• _WHAT IS EXPECTED_
Among the entries below, determine how many lines contain the word "hnow" and state only that figure.

GIVEN RECORDS section start

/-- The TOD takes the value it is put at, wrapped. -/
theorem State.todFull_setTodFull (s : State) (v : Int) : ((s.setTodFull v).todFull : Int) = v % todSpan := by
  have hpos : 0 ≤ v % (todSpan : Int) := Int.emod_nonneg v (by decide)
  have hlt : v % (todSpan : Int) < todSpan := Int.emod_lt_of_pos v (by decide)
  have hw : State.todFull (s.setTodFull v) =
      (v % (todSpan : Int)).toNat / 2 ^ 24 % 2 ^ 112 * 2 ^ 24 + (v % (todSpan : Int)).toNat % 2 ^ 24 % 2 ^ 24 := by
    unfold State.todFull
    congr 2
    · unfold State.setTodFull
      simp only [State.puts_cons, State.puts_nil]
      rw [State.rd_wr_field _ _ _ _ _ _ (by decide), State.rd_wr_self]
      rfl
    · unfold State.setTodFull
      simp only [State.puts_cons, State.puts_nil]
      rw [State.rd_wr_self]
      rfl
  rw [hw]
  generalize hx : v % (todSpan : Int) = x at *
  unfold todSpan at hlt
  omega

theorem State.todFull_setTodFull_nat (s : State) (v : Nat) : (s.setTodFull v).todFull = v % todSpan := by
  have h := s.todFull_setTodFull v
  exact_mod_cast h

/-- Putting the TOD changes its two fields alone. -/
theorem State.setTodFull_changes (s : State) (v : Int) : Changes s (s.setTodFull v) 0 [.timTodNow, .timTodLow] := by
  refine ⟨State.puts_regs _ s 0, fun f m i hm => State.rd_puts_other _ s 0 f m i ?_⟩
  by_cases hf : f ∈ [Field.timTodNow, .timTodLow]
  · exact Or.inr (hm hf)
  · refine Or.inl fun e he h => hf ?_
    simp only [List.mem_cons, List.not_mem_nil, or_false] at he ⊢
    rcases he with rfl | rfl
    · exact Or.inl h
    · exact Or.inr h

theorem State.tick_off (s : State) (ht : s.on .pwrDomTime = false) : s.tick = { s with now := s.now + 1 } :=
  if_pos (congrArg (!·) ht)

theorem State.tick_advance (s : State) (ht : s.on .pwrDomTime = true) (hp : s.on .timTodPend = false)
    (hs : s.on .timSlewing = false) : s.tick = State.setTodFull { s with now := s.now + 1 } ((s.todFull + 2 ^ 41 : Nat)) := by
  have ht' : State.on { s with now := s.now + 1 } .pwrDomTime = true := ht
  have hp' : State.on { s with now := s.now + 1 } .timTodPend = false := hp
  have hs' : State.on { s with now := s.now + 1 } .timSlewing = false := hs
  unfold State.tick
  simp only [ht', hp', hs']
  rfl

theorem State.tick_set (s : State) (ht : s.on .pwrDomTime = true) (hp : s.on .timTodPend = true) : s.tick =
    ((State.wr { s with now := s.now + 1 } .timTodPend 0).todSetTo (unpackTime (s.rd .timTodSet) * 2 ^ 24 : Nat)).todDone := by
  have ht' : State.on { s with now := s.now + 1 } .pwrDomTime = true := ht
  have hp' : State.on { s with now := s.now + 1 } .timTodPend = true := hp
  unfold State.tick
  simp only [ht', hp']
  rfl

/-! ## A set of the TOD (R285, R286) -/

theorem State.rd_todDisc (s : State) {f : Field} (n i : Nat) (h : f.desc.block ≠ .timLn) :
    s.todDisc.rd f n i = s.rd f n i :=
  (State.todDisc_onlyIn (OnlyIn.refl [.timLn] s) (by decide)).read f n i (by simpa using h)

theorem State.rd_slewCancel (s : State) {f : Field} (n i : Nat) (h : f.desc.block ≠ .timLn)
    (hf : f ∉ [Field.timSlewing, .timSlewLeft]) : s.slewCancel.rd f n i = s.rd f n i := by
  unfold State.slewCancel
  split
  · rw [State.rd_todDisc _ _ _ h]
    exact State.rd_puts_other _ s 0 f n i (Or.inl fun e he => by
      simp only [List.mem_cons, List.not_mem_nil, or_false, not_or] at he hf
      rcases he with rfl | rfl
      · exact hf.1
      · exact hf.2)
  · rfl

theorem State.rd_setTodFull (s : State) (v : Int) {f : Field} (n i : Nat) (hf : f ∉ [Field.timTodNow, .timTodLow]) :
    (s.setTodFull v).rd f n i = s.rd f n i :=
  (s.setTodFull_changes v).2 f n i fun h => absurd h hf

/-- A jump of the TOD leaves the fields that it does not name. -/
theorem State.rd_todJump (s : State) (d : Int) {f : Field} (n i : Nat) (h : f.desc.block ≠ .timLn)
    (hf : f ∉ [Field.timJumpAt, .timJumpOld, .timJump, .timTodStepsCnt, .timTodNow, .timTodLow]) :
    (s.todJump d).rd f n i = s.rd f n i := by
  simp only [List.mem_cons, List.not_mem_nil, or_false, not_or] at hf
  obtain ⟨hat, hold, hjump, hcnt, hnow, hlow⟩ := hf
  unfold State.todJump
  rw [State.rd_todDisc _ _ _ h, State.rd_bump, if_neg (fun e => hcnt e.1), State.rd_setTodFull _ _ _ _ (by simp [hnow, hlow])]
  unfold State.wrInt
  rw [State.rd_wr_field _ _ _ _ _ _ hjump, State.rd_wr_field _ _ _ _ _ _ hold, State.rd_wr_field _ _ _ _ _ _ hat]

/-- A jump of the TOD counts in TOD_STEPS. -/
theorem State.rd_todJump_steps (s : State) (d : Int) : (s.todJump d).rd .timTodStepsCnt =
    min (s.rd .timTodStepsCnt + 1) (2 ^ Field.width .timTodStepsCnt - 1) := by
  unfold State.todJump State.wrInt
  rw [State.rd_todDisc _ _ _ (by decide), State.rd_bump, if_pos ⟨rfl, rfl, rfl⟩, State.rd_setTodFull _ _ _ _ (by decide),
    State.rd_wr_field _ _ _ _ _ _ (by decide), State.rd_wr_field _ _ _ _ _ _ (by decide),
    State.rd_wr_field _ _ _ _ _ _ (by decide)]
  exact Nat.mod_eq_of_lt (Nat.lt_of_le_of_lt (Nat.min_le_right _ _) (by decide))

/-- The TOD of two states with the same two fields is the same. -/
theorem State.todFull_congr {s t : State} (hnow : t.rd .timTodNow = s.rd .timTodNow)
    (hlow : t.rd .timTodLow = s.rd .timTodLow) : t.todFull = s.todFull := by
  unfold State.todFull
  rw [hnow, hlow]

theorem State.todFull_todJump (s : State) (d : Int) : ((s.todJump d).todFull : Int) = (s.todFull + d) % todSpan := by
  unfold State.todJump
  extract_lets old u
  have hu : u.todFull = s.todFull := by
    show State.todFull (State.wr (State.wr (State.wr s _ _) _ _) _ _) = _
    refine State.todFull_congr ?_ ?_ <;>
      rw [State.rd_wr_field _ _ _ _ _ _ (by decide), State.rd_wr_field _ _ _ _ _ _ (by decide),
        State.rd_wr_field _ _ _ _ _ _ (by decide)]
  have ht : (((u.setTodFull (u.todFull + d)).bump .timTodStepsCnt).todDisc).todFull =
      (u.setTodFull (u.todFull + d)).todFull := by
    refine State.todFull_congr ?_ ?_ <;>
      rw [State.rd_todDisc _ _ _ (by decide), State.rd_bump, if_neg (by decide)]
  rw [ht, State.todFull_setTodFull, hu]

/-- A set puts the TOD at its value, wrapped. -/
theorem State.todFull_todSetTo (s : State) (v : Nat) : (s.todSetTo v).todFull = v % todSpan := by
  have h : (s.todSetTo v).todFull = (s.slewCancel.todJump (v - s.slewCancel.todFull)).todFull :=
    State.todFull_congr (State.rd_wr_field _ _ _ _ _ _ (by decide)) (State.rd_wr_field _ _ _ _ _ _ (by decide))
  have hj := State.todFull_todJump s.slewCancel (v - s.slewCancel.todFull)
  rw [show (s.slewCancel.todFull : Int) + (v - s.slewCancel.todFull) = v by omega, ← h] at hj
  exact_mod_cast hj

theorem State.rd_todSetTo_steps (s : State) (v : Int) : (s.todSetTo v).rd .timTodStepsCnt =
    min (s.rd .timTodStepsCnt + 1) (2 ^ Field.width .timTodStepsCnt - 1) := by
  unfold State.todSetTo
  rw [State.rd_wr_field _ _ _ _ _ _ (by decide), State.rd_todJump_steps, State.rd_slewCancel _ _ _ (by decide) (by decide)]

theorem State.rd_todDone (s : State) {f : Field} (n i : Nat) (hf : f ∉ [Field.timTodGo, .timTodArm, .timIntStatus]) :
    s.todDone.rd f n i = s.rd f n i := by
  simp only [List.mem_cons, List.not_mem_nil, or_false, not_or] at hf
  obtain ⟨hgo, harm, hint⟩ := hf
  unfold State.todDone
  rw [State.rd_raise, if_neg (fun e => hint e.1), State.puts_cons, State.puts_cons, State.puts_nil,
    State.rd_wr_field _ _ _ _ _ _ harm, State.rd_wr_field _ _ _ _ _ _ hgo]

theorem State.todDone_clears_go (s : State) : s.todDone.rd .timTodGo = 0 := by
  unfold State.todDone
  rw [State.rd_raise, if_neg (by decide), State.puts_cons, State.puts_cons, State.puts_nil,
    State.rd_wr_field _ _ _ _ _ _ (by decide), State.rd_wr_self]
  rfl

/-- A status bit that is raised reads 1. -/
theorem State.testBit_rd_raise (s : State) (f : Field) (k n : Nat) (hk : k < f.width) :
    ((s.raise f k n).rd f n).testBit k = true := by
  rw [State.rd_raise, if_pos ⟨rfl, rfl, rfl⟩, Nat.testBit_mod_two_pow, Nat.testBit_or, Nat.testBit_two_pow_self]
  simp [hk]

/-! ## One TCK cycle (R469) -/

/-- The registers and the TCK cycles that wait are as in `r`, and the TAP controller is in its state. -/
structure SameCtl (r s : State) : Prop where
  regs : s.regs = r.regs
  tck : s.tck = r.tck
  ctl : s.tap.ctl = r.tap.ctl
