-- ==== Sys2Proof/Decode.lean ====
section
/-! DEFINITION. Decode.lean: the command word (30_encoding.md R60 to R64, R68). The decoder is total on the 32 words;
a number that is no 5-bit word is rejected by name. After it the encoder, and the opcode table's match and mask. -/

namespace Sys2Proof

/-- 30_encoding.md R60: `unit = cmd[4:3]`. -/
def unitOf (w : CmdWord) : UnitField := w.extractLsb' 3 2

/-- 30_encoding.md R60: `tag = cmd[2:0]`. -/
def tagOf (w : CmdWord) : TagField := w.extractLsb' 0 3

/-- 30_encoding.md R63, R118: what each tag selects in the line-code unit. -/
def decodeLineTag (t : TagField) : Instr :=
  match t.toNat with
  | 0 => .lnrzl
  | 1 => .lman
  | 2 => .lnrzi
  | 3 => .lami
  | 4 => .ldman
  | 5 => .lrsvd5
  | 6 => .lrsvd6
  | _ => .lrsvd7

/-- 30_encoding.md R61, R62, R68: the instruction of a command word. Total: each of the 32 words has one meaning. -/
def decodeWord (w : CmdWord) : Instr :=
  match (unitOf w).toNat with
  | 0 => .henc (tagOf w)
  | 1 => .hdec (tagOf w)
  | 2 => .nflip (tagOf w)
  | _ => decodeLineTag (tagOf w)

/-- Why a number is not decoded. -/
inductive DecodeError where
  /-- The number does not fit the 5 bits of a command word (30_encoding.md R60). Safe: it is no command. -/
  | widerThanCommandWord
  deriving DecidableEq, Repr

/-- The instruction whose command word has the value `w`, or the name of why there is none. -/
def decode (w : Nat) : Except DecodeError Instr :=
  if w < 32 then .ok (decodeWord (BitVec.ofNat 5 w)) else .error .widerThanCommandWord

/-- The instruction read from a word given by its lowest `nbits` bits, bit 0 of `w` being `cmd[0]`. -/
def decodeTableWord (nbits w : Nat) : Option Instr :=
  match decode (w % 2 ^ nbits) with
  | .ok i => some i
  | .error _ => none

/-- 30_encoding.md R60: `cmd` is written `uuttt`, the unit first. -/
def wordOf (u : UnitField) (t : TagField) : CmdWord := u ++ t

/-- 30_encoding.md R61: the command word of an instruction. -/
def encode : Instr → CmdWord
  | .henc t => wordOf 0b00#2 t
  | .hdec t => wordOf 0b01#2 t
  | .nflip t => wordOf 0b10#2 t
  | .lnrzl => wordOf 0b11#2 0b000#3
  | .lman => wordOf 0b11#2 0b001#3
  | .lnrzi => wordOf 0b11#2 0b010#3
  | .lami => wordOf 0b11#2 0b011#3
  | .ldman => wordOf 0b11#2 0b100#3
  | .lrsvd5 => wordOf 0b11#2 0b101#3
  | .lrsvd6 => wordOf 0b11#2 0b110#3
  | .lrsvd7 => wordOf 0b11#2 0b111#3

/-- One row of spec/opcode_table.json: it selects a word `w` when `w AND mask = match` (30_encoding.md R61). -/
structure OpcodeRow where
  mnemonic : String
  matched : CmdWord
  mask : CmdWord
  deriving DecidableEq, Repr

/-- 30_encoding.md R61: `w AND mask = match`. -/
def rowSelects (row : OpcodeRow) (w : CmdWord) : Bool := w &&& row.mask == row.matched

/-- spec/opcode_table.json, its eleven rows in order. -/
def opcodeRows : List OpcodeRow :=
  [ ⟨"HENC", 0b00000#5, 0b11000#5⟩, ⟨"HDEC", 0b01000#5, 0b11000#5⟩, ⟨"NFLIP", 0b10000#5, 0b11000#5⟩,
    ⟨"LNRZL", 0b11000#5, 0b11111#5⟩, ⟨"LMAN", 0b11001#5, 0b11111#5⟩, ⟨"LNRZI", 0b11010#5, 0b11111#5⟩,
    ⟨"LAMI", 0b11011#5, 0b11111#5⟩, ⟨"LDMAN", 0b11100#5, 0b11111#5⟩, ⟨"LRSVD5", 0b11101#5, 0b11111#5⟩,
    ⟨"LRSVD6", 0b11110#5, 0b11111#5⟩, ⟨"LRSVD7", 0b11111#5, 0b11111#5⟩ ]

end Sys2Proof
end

GIVEN RECORDS section end

• _RESULT_
4